Occurrence and abundance of freshwater snails
A total of 2700 individual snails were collected from the 174 sampling sites. All collected snails were of the subclass Pulmonata which were grouped into 4 families: Planorbidae, Lymnaeidae, Physidae and Ancylidae. The snails were encountered in 137 sampling sites (79%).
The most abundant family was Planorbidae (n = 1494) which accounted for 55.3% of the total number of snails followed by the family Lymnaeidae, Physidae and Ancyclidae accounting for 36.6%, 8% and 0.48% of the total number of snails, respectively. The spatial distribution of the snail species shows that the tropical rainy climate zone had a higher relative abundance (57%) compared to the warm temperate rainy climate zone (43%). The frequency of occurrence of snails was higher in the warm temperate rainy climate zone accounting for 80% of the total sampling sites compared to the tropical rainy climate zone (77.5%). In addition, the warm temperate rainy climate zone supported higher snail richness (7 species and 3 genera) compared to the tropical rainy climate zone (7 species). Planorbidae and Lymnaeidae families were represented in both agro-ecological zones, whereas Physidae and Ancyclidae were collected only from the warm temperate rainy climate zone. The frequency of occurrence and abundance of the freshwater snail species collected during the study period are presented in Table 1.

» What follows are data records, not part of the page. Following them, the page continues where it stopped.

-- ==== Sys2Proof/Syntax.lean ====
section
/-! DEFINITION. The commands of the block: one constructor per row of the table of operations and events
(spec/opcode_table.json), with what the row's step takes from outside as operands. `d` is the part the step happens
at, `p` a port, `n` a logical core, an engine or a window, `t` the time of the step in ns of the device's clock, and
`ue` whether the access meets an error that its code cannot correct (R416). -/

namespace Sys2Proof
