-- ==== Sys2Proof/Machine/RegMap.lean ====
section
/-! DEFINITION. The register map of the two parts: the address of every register (the BAR0 address: the
register's offset in its block plus the block's base of R333 and R363), the bit positions of every field, and
for each part the table of its registers with width, access masks and reset value, as the register tables of
spec/ give them (R5, R6). -/

namespace Sys2Proof.Machine

/-- A field of a register: the register's address and the field's bits. -/
structure Fld where
  reg : Nat
  hi : Nat
  lo : Nat
deriving DecidableEq, Repr

/-- One row of a part's register map: a register, or an array of registers of one layout (`n1` groups `s1`
bytes apart, each of `n2` registers `s2` bytes apart). The masks give the access code of each bit (R5); a bit
in no mask is RO or reserved (R6). `staged` marks a register whose RW fields are Pot fields (R16). -/
structure RegRow where
  base : Nat
  n1 : Nat
  s1 : Nat
  n2 : Nat
  s2 : Nat
  bytes : Nat
  staged : Bool
  rw : Nat
  w1c : Nat
  wo : Nat
  reset : Nat
deriving DecidableEq, Repr

namespace A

Among all genera of snail species collected, Bu. globosus was the most abundant snail species accounting for 32% of the total number of snails and it was encountered in 45% of the sampling sites. The species was mainly found in the tropical rainy climate zone. Lymnaea natalensis was the second most abundant snail species accounting for 22% of the total number of snails. It was recorded at 44% of the sampling sites and most of which were encountered in the warm temperate rainy climate zone. Biomphalaria pfeifferi and B. sudanica were collected from both the tropical rainy climate and warm temperate rainy climate zones and were recorded at 36% and 24% of the sampling sites, respectively. Burnupia was the least abundant snail genus collected from 1% of the sampling sites. A Kruskal–Wallis test indicated that the tropical rainy climate zone supported a significantly higher abundance of B. pfeifferi (χ2 = 9.71, df = 1, P = 0.0018), L. truncatula (χ2 = 36.47, df = 1, P < 0.0001), Bu. globosus (χ2 = 7.89, df = 1, P = 0.0049) and a higher abundance of the total number of snails (χ2 = 5.37, df = 1, P = 0.0204). A significantly higher abundance of predators (χ2 = 11.19, df = 1, P = 0008) was encountered in the tropical rainy climate zone, whereas a significantly higher abundance of competitors (χ2 = 13.30, df = 1, P = 0.0003) was observed in the warm temperate rainy climate zone.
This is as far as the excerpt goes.